I usually don't mess with the meat or brine while curing.  Maybe others do?


----------



## daveomak (Feb 4, 2016)

You'll be fine....   You have approx. 15# of water, salt and sugar....   + 10#'s of meat....   1 Tbs of cure + 1/2 Tbs. = 5 tsp. of cure.....  5 tsp is good for 25#'s of stuff...


----------



## sirsmokey (Feb 4, 2016)

Ohhhhhhh thank HEAVENS! I got bit nervous. Thanks Dave for getting my nerves back in order. And C farmer, that's kind of what I was think . Thanks. I'll just let it sit and leave it alone the whole time.  Now that i see the "#s of stuff ", it looks familiar. I love how you say " stuff " . It cracks me up but it's a language I can understand. :yahoo:


----------



## daveomak (Feb 4, 2016)




----------



## dirtsailor2003 (Feb 4, 2016)

As far as moving them around in the brine, I asked Pop's that same question the first time I used his brine.

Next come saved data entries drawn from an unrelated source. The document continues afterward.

theorem State.chainWrite_same {g : Piece} {a : State} (hg : State.chainWrite_w g = false) {s : State} (h : Same g a s) (x2 : _) (x3 : _) (x4 : _) (x5 : _) (hx5 : ∀ y0, Same g a y0 → Same g a (x5 y0)) :
    Same g a (State.chainWrite s x2 x3 x4 x5) := by
  simp only [State.chainWrite_w, Bool.or_eq_false_iff] at hg
  repeat (have := hg.2; replace hg := hg.1)
  unfold State.chainWrite
  repeat' first | intro _ | ((fail_if_no_progress extract_lets +onlyGivenNames z); (refine same_cut (a := a) (g := g) z ?_ fun hz => ?_) <;> [subst z; clear_value z]) | with_reducible first | assumption | apply hx5 | apply State.token_same (by assumption) | apply State.nack_same (by assumption) | apply State.pecError_same (by assumption) | apply same_ite | split

def State.leave_w (g : Piece) : Bool := (g == .aux .chainStatus)

theorem State.leave_same {g : Piece} {a : State} (hg : State.leave_w g = false) {s : State} (h : Same g a s) (x2 : _) :
    Same g a (State.leave s x2) := by
  simp only [State.leave_w] at hg
  unfold State.leave
  repeat' first | intro _ | with_reducible first | assumption | apply setAx_same (by assumption)

def execClearAddr_w (g : Piece) : Bool := State.chainWrite_w g || State.leave_w g || State.tokenOut_w g || (g == .fld .CHN_CFG_ADDR) || (g == .fld .CHN_CFG_VALID)

theorem execClearAddr_same {g : Piece} {a : State} (hg : execClearAddr_w g = false) {s : State} (h : Same g a s) (x1 : _) :
    SameR g a (execClearAddr x1 s) := by
  simp only [execClearAddr_w, Bool.or_eq_false_iff] at hg
  repeat (have := hg.2; replace hg := hg.1)
  unfold execClearAddr
  repeat' first | intro _ | with_reducible first | assumption | apply sameR_next | apply State.chainWrite_same (by assumption) | apply State.leave_same (by assumption) | apply State.tokenOut_same (by assumption) | apply wr_same (by assumption)

def State.pocketWords_w (g : Piece) : Bool := State.pocketWord_w g

theorem State.pocketWords_same {g : Piece} {a : State} (hg : State.pocketWords_w g = false) {s : State} (h : Same g a s) (x2 : _) (x3 : _) (x4 : _) (x5 : _) :
    Same g a (State.pocketWords s x2 x3 x4 x5).2 := by
  simp only [State.pocketWords_w] at hg
  induction x5 generalizing s x4 <;> [skip; rename_i ih]
  all_goals unfold State.pocketWords
  repeat' first | intro _ | ((fail_if_no_progress extract_lets +onlyGivenNames z); (refine same_cut2 (a := a) (g := g) z ?_ fun hz => ?_) <;> [subst z; clear_value z]) | with_reducible first | assumption | apply State.pocketWord_same (by assumption) | refine same_of2 (by assumption) ?_ | apply ih | split

def State.bypass_w (g : Piece) : Bool := State.tokenOut_w g || State.event_w g || (g == .fld .CHN_STAT_BYPASS) || (g == .aux .bypassed)

theorem State.bypass_same {g : Piece} {a : State} (hg : State.bypass_w g = false) {s : State} (h : Same g a s) (x2 : _) :
    Same g a (State.bypass s x2) := by
  simp only [State.bypass_w, Bool.or_eq_false_iff] at hg
  repeat (have := hg.2; replace hg := hg.1)
  unfold State.bypass
  repeat' first | intro _ | ((fail_if_no_progress extract_lets +onlyGivenNames z); (refine same_cut (a := a) (g := g) z ?_ fun hz => ?_) <;> [subst z; clear_value z]) | with_reducible first | assumption | apply State.tokenOut_same (by assumption) | apply wr_same (by assumption) | apply setAx_same (by assumption) | apply State.when_same | apply State.event_same (by assumption)

def execBypass_w (g : Piece) : Bool := State.chainWrite_w g || State.leave_w g || State.bypass_w g

theorem execBypass_same {g : Piece} {a : State} (hg : execBypass_w g = false) {s : State} (h : Same g a s) (x1 : _) :
    SameR g a (execBypass x1 s) := by
  simp only [execBypass_w, Bool.or_eq_false_iff] at hg
  repeat (have := hg.2; replace hg := hg.1)
  unfold execBypass
  repeat' first | intro _ | with_reducible first | assumption | apply sameR_next | apply State.chainWrite_same (by assumption) | apply State.leave_same (by assumption) | apply State.bypass_same (by assumption)

def execChainSupervisorTimeout_w (g : Piece) : Bool := State.bypass_w g

theorem execChainSupervisorTimeout_same {g : Piece} {a : State} (hg : execChainSupervisorTimeout_w g = false) {s : State} (h : Same g a s) :
    SameR g a (execChainSupervisorTimeout s) := by
  simp only [execChainSupervisorTimeout_w] at hg
  unfold execChainSupervisorTimeout
  repeat' first | intro _ | with_reducible first | assumption | apply sameR_next | apply sameR_ite | apply State.bypass_same (by assumption) | apply same_ite | split

def State.chainData_w (g : Piece) : Bool := State.emit_w g

theorem State.chainData_same {g : Piece} {a : State} (hg : State.chainData_w g = false) {s : State} (h : Same g a s) (x2 : _) (x3 : _) (x4 : _) (x5 : _) :
    Same g a (State.chainData s x2 x3 x4 x5) := by
  simp only [State.chainData_w] at hg
  unfold State.chainData
  repeat' first | intro _ | with_reducible first | assumption | apply State.emit_same (by assumption) | apply same_ite | split

def execChainTransactionTimeout_w (g : Piece) : Bool := State.timeout_w g || (g == .fld .CHN_STAT_TIMEOUTS)

theorem execChainTransactionTimeout_same {g : Piece} {a : State} (hg : execChainTransactionTimeout_w g = false) {s : State} (h : Same g a s) :
    SameR g a (execChainTransactionTimeout s) := by
  simp only [execChainTransactionTimeout_w, Bool.or_eq_false_iff] at hg
  repeat (have := hg.2; replace hg := hg.1)
  unfold execChainTransactionTimeout
  repeat' first | intro _ | with_reducible first | assumption | apply sameR_next | apply State.timeout_same (by assumption) | apply bump_same (by assumption)

def State.chainRead_w (g : Piece) : Bool := State.token_w g || State.nack_w g

theorem State.chainRead_same {g : Piece} {a : State} (hg : State.chainRead_w g = false) {s : State} (h : Same g a s) (x2 : _) (x3 : _) (hx3 : ∀ y0, Same g a y0 → Same g a (x3 y0)) :
    Same g a (State.chainRead s x2 x3) := by
  simp only [State.chainRead_w, Bool.or_eq_false_iff] at hg
  repeat (have := hg.2; replace hg := hg.1)
  unfold State.chainRead
  repeat' first | intro _ | ((fail_if_no_progress extract_lets +onlyGivenNames z); (refine same_cut (a := a) (g := g) z ?_ fun hz => ?_) <;> [subst z; clear_value z]) | with_reducible first | assumption | apply hx3 | apply State.token_same (by assumption) | apply State.nack_same (by assumption) | apply same_ite | split

def execRegRead_w (g : Piece) : Bool := State.chainRead_w g || State.readAccess_w g || State.leave_w g || State.chainData_w g || State.nack_w g

theorem execRegRead_same {g : Piece} {a : State} (hg : execRegRead_w g = false) {s : State} (h : Same g a s) (x1 : _) (x2 : _) :
    SameR g a (execRegRead x1 x2 s) := by
  simp only [execRegRead_w, Bool.or_eq_false_iff] at hg
  repeat (have := hg.2; replace hg := hg.1)
  unfold execRegRead
  repeat' first | intro _ | ((fail_if_no_progress extract_lets +onlyGivenNames z); (refine same_cut2 (a := a) (g := g) z ?_ fun hz => ?_) <;> [subst z; clear_value z]) | with_reducible first | assumption | apply sameR_next | apply sameR_ite | apply State.chainRead_same (by assumption) | apply State.readAccess_same (by assumption) | apply State.leave_same (by assumption) | apply State.chainData_same (by assumption) | apply State.nack_same (by assumption) | apply same_ite | refine same_of2 (by assumption) ?_ | split

def State.chainPocketWrite_w (g : Piece) : Bool := State.leave_w g || State.superseded_w g || State.pktWrite_w g || State.pktDenied_w g

theorem State.chainPocketWrite_same {g : Piece} {a : State} (hg : State.chainPocketWrite_w g = false) {s : State} (h : Same g a s) (x2 : _) (x3 : _) (x4 : _) (x5 : _) (x6 : _) (x7 : _) :
    Same g a (State.chainPocketWrite s x2 x3 x4 x5 x6 x7) := by
  simp only [State.chainPocketWrite_w, Bool.or_eq_false_iff] at hg
  repeat (have := hg.2; replace hg := hg.1)
  unfold State.chainPocketWrite
  repeat' first | intro _ | ((fail_if_no_progress extract_lets +onlyGivenNames z); first | (refine same_cut (a := a) (g := g) z ?_ fun hz => ?_) <;> [subst z; clear_value z] | clear_value z) | with_reducible first | assumption | apply State.leave_same (by assumption) | apply State.superseded_same (by assumption) | apply State.pktWrite_same (by assumption) | apply State.pktDenied_same (by assumption) | apply same_ite | split

def execChainPocketWrite_w (g : Piece) : Bool := State.chainWrite_w g || State.chainPocketWrite_w g

theorem execChainPocketWrite_same {g : Piece} {a : State} (hg : execChainPocketWrite_w g = false) {s : State} (h : Same g a s) (x1 : _) (x2 : _) (x3 : _) (x4 : _) (x5 : _) (x6 : _) (x7 : _) :
    SameR g a (execChainPocketWrite x1 x2 x3 x4 x5 x6 x7 s) := by
  simp only [execChainPocketWrite_w, Bool.or_eq_false_iff] at hg
  repeat (have := hg.2; replace hg := hg.1)
  unfold execChainPocketWrite
  repeat' first | intro _ | with_reducible first | assumption | apply sameR_next | apply State.chainWrite_same (by assumption) | apply State.chainPocketWrite_same (by assumption)

def State.pocketBytes_w (g : Piece) : Bool := State.pocketWords_w g

theorem State.pocketBytes_same {g : Piece} {a : State} (hg : State.pocketBytes_w g = false) {s : State} (h : Same g a s) (x2 : _) (x3 : _) (x4 : _) (x5 : _) :
    Same g a (State.pocketBytes s x2 x3 x4 x5).2 := by
  simp only [State.pocketBytes_w] at hg
  unfold State.pocketBytes
  repeat' first | intro _ | ((fail_if_no_progress extract_lets +onlyGivenNames z); (refine same_cut2 (a := a) (g := g) z ?_ fun hz => ?_) <;> [subst z; clear_value z]) | with_reducible first | assumption | apply State.pocketWords_same (by assumption) | refine same_of2 (by assumption) ?_

def execRegWrite_w (g : Piece) : Bool := State.chainWrite_w g || State.leave_w g || State.busCycle_w g || State.nack_w g

theorem execRegWrite_same {g : Piece} {a : State} (hg : execRegWrite_w g = false) {s : State} (h : Same g a s) (x1 : _) (x2 : _) (x3 : _) (x4 : _) :
    SameR g a (execRegWrite x1 x2 x3 x4 s) := by
  simp only [execRegWrite_w, Bool.or_eq_false_iff] at hg
  repeat (have := hg.2; replace hg := hg.1)
  unfold execRegWrite
  repeat' first | intro _ | with_reducible first | assumption | apply sameR_next | apply sameR_ite | apply State.chainWrite_same (by assumption) | apply State.leave_same (by assumption) | apply State.busCycle_same (by assumption) | apply State.nack_same (by assumption) | apply same_ite | split

def execLastStatus_w (g : Piece) : Bool := State.chainRead_w g || State.chainData_w g

theorem execLastStatus_same {g : Piece} {a : State} (hg : execLastStatus_w g = false) {s : State} (h : Same g a s) (x1 : _) :
    SameR g a (execLastStatus x1 s) := by
  simp only [execLastStatus_w, Bool.or_eq_false_iff] at hg
  repeat (have := hg.2; replace hg := hg.1)
  unfold execLastStatus
  repeat' first | intro _ | with_reducible first | assumption | apply sameR_next | apply State.chainRead_same (by assumption) | apply State.chainData_same (by assumption)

He said yes, give them a stir daily.


----------



## sirsmokey (Feb 5, 2016)

Hahaha thanks dirt saylor! That's funny I just came on here to ask about the color liquid kind of settling down about an inch and more of a clear liquid on top. Like it was seperating a little . Guess I don't need to ask now! Thanks! I gave it a stir when I saw that. I like the idea of checking it anyway to make sure it didn't pop out of the water a little


----------



## Bearcarver (Feb 5, 2016)

SirSmokey said:


> Hahaha thanks dirt saylor! That's funny I just came on here to ask about the color liquid kind of settling down about an inch and more of a clear liquid on top. Like it was seperating a little . Guess I don't need to ask now! Thanks! I gave it a stir when I saw that. I like the idea of checking it anyway to make sure it didn't pop out of the water a little


Just make sure you don't smoke it unless the wind is blowing "Due East" at that time.

Thanks,

Bear


----------



## sirsmokey (Feb 5, 2016)

Haha it's been noted bear carver ! Oh and by the way, your extra smokey recipe is my next go at bacon . Yup, I'm already planning something else. I get on a kick and watch out. Everything but the kitchen sink ends up in the smoker.


----------